The post-Lehman meltdown was a once-in-a-century event, but the way the equity markets across the world reinvented themselves in a span of a few months is the stuff of legends.
With changing market dynamics, Indian fund managers too promptly reshuffled portfolios, changed sectoral preferences and adopted suitable strategies to keep their funds afloat. Diversified equity schemes have thus managed to deliver one year average trailing returns of about 90% with a good number of them having conveniently returned over 100% for the period.
Tuning their strategies to the whims and fancies of the market, many fund managers had cautiously begun to deploy their excessive cash holdings back into the equity markets since April this year. The cash holdings — raised to as high as 25-40% by equity funds last year to protect capital from further erosion — finally found their way back into the equity mainstream. Those prompt enough to do so have also reaped in the best of the returns even as others followed suit. The cash holdings of the equity schemes are thus back to the pre-meltdown levels of 5-7% for the quarter ended September 2009.
Growth oriented mid-cap stocks are back in vogue after their 2008 debacle.

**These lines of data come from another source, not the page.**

/-- A word of another device that the core has not asked for is asked for. -/
theorem State.fwAnswer_asks {a w : Nat} (low : a < 2 ^ 60) (there : physDev a ≠ s.dev.devId) : s.fwAnswer s.ev.who a w = .error
    ((s.onDev fun d => d.ask 3 s.ev.who 0 { who := 19, sub := s.ev.who, addr := a, val := 0, len := w, data := [] }).onFw s.ev.who
      fun k => { k with asked := some none }) := by
  rw [hc] at free
  rw [State.fwAnswer, if_neg (by rintro (high | here); exacts [Nat.not_le.mpr low high, there here])]
  simp only [State.fwCore, free, State.fwAsked]

end

/-- A word of this device needs no answer. -/
theorem State.fwAnswer_here {k a w : Nat} (here : 2 ^ 60 ≤ a ∨ physDev a = s.dev.devId) : s.fwAnswer k a w = .ok (0, 0) := if_pos here

/-! ## The instructions -/

section
variable (who : s.ev.who < 4) (hc : c = s.fw.getD s.ev.who .reset)
include who hc

theorem exec_bfext {x y : Word} (hx : c.get rs1.val = x) (hy : c.get rs2.val = y) : exec (.bfext rd rs1 rs2) s = .next
    (if 64 < bits y.toNat 0 6 + (bits y.toNat 6 6 + 1) ∨ bits y.toNat 12 52 ≠ 0 then s.fwTrap 25
      else s.fwResult rd (word (bits x.toNat (bits y.toNat 0 6) (bits y.toNat 6 6 + 1)))) := by
  change execBfext rd rs1 rs2 s = _
  rw [execBfext, State.onFwCore_eq who hc, hx, hy]

theorem exec_rfetch {x y : Word} (hx : c.get rs1.val = x) (hy : c.get rs2.val = y) {q : LaunchQueue} (hq : q = s.dev.queue x.toNat) {adr : Nat}
    (hadr : adr = q.base * 512 + q.rd % 2 ^ q.log2n * 512) : exec (.rfetch rd rs1 rs2) s = .next
    (if 69 < x.toNat then s.fwTrap 24
      else if q.rd = q.wr then s.fwResult rd 0
      else if (s.physCause .firmware adr 512).isSome ∨ (s.poisoned (physLocal adr) 512).isSome ∨ physDev adr ≠ s.dev.devId then s.fwTrap 24
      else s.fwResult rd (word ((s.packet x.toNat).getD (y.toNat % 8) 0))) := by
  change execRfetch rd rs1 rs2 s = _
  rw [execRfetch, State.onFwCore_eq who hc, hx, hy, hadr, hq]
  rfl

theorem exec_disp {x : Word} (hx : c.get rs1.val = x) : exec (.disp rd rs1 rs2) s = .next
    (if 69 < x.toNat ∨ (s.dev.queue x.toNat).rd = (s.dev.queue x.toNat).wr ∨ packetType (s.packet x.toNat) ≠ 1 then s.fwTrap 27
      else if s.argWaits x.toNat then s.askArgs x.toNat
      else if s.headStatus x.toNat = 0 then (s.launch x.toNat).fwResult rd 0
      else (s.passRefused x.toNat (s.headStatus x.toNat)).fwResult rd
        (word (s.headStatus x.toNat))) := by
  change execDisp rd rs1 rs2 s = _
  rw [execDisp, State.onFwCore_eq who hc, hx]
  rfl

theorem exec_swait_unaligned {x : Word} (hx : c.get rs1.val = x) (odd : x.toNat % 64 ≠ 0) : exec (.swait rd rs1 rs2) s = .next (s.fwTrap 26) := by
  change execSwait rd rs1 rs2 s = _
  rw [execSwait, State.onFwCore_eq who hc, hx]
  exact congrArg _ (if_pos odd)

section
variable {x : Word} (hx : c.get rs1.val = x) (aligned : x.toNat % 64 = 0)
  (clear : ¬ (physDev x.toNat = s.dev.devId ∧ s.viewWaits false [(physLocal x.toNat, 64)] = true))
include hx aligned clear

/-- The word is not there yet: the core stays at its instruction. -/
theorem exec_swait_waits {t : State} (answer : s.fwAnswer s.ev.who x.toNat 64 = .error t) : exec (.swait rd rs1 rs2) s = .next t := by
  change execSwait rd rs1 rs2 s = _
  rw [execSwait, State.onFwCore_eq who hc, hx]
  simp only [aligned, ne_eq, not_true_eq_false, if_false, if_neg clear, answer]

/-- The word is read: the core goes on where it has reached the threshold. -/
theorem exec_swait_reads {y : Word} (hy : c.get rs2.val = y) (answer : s.fwAnswer s.ev.who x.toNat 64 = .ok (0, 0)) (free : c.asked = none) {r : Nat} {t : State}
    (read : s.fwRead s.ev.who x.toNat 64 0 0 = .ok (r, t)) :
    exec (.swait rd rs1 rs2) s = .next (if y.toNat ≤ r then t.onFw s.ev.who FwCore.advance else t) := by
  change execSwait rd rs1 rs2 s = _
  rw [execSwait, State.onFwCore_eq who hc, hx, hy]
  simp only [aligned, ne_eq, not_true_eq_false, if_false, if_neg clear, answer, State.fwAskDone_of_none hc free, read]

/-- The read is refused. -/
theorem exec_swait_refused (answer : s.fwAnswer s.ev.who x.toNat 64 = .ok (0, 0)) (free : c.asked = none) {k : Cause}
    (read : s.fwRead s.ev.who x.toNat 64 0 0 = .error k) : exec (.swait rd rs1 rs2) s = .next (s.fwTrap 26) := by
  change execSwait rd rs1 rs2 s = _
  rw [execSwait, State.onFwCore_eq who hc, hx]
  simp only [aligned, ne_eq, not_true_eq_false, if_false, if_neg clear, answer, State.fwAskDone_of_none hc free, read]

end

end
end
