-- ==== Sys2Proof/Machine/State.lean ====
section
/-! DEFINITION. The state of the block as plain data: the dictionary's words, everything the chapters give the
device beside them, the queue of waiting commands, and the state right after reset. -/

namespace Sys2Proof.Machine

/-- Why a command has no next state: no command faults (log entry 9). -/
inductive Fault
  deriving DecidableEq, Repr

/-- Why the model does not run a command. -/
inductive Refusal
  /-- The command has no meaning in this model yet. Raised by the dispatcher alone. Safe: the machine stops. -/
  | notModelled (mnemonic : String)
  deriving DecidableEq, Repr

/-- The frame counter and the model's own clocks (R18, R19, R21). -/
structure FrameSt where
  /-- The frame counter counts (from first lock, R47). -/
  running : Bool := false
  /-- The timing cycle of the frame, 0 to 2,999. -/
  tc : Nat := 0
  /-- The frame number (R6). -/
  frame : Nat := 0
  /-- The model's own count of frame ticks, which no time step moves. -/
  ticks : Nat := 0
  /-- The model's own elapsed time in tc. -/
  up : Nat := 0
  /-- The slack window of this frame has begun. -/
  slack : Bool := false
  /-- The window-boundary actions of this frame have run. -/
  bound : Bool := false
  /-- The outcomes of the Tide Table reads of this frame, as its tick named them (R109). -/
  tide : List LaneEcc := []
  deriving DecidableEq, Repr

/-- An exact fraction: what R35 and R36 compute in real numbers is held without rounding (log entry 83). -/
structure Frac where
  n : Int := 0
  d : Nat := 1
  deriving DecidableEq, Repr

/-- The third-order MASH modulator of the divider (R40): its three accumulators over the modulus, the second stage's
last carry and the third stage's last two (log entry 83). -/
structure Mash where
  a1 : Nat := 0
  a2 : Nat := 0
  a3 : Nat := 0
  c2 : Nat := 0
  c3 : Nat := 0
  c3Old : Nat := 0
  deriving DecidableEq, Repr

/-- The second-order sigma-delta modulator of the fine code (R38): two accumulators of 5 bits and the second stage's
last carry (log entry 83). -/
structure Dither where
  a1 : Nat := 0
  a2 : Nat := 0
  c2 : Nat := 0
  deriving DecidableEq, Repr

/-- A phase-step pulse (R54): when it ends, the fine codes it adds, and by how much, in 1/256 LSB, it moves θ then. -/
structure Pulse where
  endUp : Nat
  codes : Int
  dTheta : Int
  deriving DecidableEq, Repr

/-- The loop of the timing synthesiser (R35, R36, R38, R40, R54). -/
structure LoopSt where
  /-- The last TDC reading in LSB, saturated at ±1,024. -/
  t : Int := 0
  /-- The TDC gain G as measured, UQ8.8 LSB per DCO period. -/
  gain : Nat := 0x8555
  /-- The phase target θ in 1/256 LSB, without the pulses that still run. -/
  theta : Int := 0
  mash : Mash := {}
  /-- The phase error φ in DCO periods, and the integrator I. -/
  phi : Frac := {}
  integ : Frac := {}
  /-- The fine code in 1/32 codes, pulses excluded, and its modulator. -/
  fine : Nat := 0
  dither : Dither := {}
  /-- Phase-step pulses, oldest first. -/
  pulses : List Pulse := []
  /-- When the next phase step may start, in fifths of a tc. -/
  slot : Nat := 0
  /-- The instant of the last divider commit's edge (R41). -/
  edge : Option Nat := none
  deriving DecidableEq, Repr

Mid-cap stocks have become an obvious choice for most funds since many fund managers rightly believe that steam is already out of the large caps. However, having burnt their fingers last time, these fund managers are taking cautious calls before venturing into the midcap space — targeting those with ample and clear growth visibility and liquidity, provided they are available at reasonable valuations.
“Last year everything fell irrespective of quality. This year, everything is on a rise — again irrespective of quality. We are thus treading high cautiously in these markets,” says Anand Shah, head of equity at Canara Robeco.
Even as preferences with respect to choice of stocks and market capitalisation has undergone considerable change since last year, the mutual fund industry appears quite unanimous in its choice of sectors. Energy, infrastructure (including capital goods) and financial services continue to dominate the sectoral preferences of the Indian fund managers. With power and infrastructure being the focal point of the country’s economic development, stocks catering to this segment — especially in the mid-cap space — have become the fund managers’ hot picks.
Says Mahesh Patil, co-head of Equity at Birla Sun Life AMC: “These sectors are here to stay irrespective of the changes in the political circuit.”
While consumer goods and pharmaceuticals — favourites of 2008 — have seen little shrinkage in popularity, Information Technology and Automobiles appear to have generated to renewed interest in fund managers this year.